[Data extracts Boundary: Start]

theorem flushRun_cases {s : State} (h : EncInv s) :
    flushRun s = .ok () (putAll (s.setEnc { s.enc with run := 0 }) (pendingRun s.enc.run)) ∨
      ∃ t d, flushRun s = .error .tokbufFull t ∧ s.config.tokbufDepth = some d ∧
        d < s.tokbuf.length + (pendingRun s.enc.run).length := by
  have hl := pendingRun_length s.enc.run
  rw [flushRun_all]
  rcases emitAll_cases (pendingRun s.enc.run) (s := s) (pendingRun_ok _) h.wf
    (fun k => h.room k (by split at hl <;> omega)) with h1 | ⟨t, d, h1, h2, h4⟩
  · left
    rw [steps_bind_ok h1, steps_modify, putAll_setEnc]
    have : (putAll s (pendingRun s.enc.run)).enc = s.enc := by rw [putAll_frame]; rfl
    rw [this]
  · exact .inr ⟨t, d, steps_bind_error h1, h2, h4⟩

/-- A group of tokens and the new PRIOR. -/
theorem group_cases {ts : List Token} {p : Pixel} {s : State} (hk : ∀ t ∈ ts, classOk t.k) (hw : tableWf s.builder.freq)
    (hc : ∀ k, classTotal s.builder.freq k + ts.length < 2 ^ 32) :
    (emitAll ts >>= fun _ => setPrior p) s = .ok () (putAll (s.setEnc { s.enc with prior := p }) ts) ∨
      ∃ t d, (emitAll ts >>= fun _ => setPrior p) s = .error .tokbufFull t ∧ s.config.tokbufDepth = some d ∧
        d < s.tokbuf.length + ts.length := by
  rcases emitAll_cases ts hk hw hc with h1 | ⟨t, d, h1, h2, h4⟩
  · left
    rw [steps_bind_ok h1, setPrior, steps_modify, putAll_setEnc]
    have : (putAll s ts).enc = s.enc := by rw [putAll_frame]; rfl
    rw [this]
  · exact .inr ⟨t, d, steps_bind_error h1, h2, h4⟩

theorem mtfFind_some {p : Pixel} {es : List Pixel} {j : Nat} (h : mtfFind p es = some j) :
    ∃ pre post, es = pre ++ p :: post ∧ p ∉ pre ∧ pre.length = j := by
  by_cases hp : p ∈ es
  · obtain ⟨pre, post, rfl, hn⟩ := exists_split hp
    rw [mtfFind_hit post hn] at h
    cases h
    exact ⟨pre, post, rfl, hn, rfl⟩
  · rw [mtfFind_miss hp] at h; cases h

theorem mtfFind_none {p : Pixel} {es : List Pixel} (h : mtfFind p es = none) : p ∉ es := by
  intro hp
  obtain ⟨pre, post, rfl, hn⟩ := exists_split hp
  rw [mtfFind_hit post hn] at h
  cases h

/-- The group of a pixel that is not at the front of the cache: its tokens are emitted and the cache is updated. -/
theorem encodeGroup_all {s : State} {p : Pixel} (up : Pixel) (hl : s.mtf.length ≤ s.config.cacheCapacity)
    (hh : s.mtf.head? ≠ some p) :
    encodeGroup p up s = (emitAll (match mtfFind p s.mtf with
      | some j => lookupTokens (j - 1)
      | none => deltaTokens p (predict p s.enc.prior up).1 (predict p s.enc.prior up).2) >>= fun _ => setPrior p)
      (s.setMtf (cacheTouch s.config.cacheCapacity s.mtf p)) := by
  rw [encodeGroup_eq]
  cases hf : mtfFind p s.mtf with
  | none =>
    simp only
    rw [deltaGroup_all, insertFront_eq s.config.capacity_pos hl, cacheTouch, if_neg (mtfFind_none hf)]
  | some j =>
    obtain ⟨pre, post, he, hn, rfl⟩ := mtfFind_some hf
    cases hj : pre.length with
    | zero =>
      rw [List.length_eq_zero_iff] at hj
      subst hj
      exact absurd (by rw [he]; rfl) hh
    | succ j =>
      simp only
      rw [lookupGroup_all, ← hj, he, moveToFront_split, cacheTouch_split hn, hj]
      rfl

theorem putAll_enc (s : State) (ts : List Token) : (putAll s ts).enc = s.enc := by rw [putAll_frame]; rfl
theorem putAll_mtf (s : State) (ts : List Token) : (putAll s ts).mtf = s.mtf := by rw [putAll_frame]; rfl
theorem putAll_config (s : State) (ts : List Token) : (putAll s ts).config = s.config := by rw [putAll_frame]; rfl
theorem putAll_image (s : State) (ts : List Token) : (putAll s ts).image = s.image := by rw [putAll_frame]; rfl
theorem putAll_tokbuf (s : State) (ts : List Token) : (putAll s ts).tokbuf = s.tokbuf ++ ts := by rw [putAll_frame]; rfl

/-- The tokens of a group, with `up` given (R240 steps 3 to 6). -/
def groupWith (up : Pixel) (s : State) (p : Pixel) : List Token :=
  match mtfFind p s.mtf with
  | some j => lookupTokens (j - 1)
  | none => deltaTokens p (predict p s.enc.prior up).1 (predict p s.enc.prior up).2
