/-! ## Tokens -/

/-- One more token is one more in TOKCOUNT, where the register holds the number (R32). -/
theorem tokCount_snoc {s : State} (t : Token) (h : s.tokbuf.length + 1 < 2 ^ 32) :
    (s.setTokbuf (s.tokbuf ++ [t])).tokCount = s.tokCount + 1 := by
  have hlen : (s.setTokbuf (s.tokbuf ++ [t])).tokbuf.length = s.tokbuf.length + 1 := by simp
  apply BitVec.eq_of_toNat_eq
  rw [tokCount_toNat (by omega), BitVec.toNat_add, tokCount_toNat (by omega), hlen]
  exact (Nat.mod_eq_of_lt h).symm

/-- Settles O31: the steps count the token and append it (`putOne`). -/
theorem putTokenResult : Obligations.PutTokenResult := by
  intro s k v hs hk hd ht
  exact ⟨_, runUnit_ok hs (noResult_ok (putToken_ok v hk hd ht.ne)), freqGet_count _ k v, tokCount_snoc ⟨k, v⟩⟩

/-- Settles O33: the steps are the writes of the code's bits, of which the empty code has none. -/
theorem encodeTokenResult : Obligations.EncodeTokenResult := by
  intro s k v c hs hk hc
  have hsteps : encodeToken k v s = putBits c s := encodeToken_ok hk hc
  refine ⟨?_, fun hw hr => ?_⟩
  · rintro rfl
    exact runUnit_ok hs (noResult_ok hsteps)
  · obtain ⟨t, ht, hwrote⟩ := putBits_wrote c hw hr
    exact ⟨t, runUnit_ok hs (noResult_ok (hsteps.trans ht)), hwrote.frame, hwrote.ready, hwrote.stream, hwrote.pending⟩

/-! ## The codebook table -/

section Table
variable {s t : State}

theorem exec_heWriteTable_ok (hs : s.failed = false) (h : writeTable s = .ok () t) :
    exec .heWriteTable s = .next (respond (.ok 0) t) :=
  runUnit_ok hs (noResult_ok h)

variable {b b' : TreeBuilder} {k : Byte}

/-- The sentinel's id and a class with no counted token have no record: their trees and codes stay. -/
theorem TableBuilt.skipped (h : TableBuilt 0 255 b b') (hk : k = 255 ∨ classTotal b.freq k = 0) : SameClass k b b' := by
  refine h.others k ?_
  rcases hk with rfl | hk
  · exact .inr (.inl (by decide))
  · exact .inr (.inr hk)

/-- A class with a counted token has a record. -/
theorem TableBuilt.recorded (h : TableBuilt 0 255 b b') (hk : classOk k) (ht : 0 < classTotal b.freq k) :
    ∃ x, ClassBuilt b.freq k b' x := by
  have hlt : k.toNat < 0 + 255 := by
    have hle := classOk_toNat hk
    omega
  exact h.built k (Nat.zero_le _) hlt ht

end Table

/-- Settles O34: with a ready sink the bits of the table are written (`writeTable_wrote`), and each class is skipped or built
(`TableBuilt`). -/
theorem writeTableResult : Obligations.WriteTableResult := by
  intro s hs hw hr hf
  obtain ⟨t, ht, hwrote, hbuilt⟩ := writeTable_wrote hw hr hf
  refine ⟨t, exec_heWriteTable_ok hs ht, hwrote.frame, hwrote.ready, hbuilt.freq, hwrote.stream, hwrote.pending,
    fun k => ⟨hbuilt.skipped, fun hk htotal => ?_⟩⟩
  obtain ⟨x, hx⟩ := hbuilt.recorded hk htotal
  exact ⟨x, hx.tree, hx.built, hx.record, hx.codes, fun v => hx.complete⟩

[Data extracts Boundary: End]

## Task prompt
Beginning at the line that holds "obtain ⟨x, hx⟩ := hbuilt.recorded hk htotal", copy every line through the end of the entries exactly as given, and only those lines.

## Finished task
  obtain ⟨x, hx⟩ := hbuilt.recorded hk htotal
  exact ⟨x, hx.tree, hx.built, hx.record, hx.codes, fun v => hx.complete⟩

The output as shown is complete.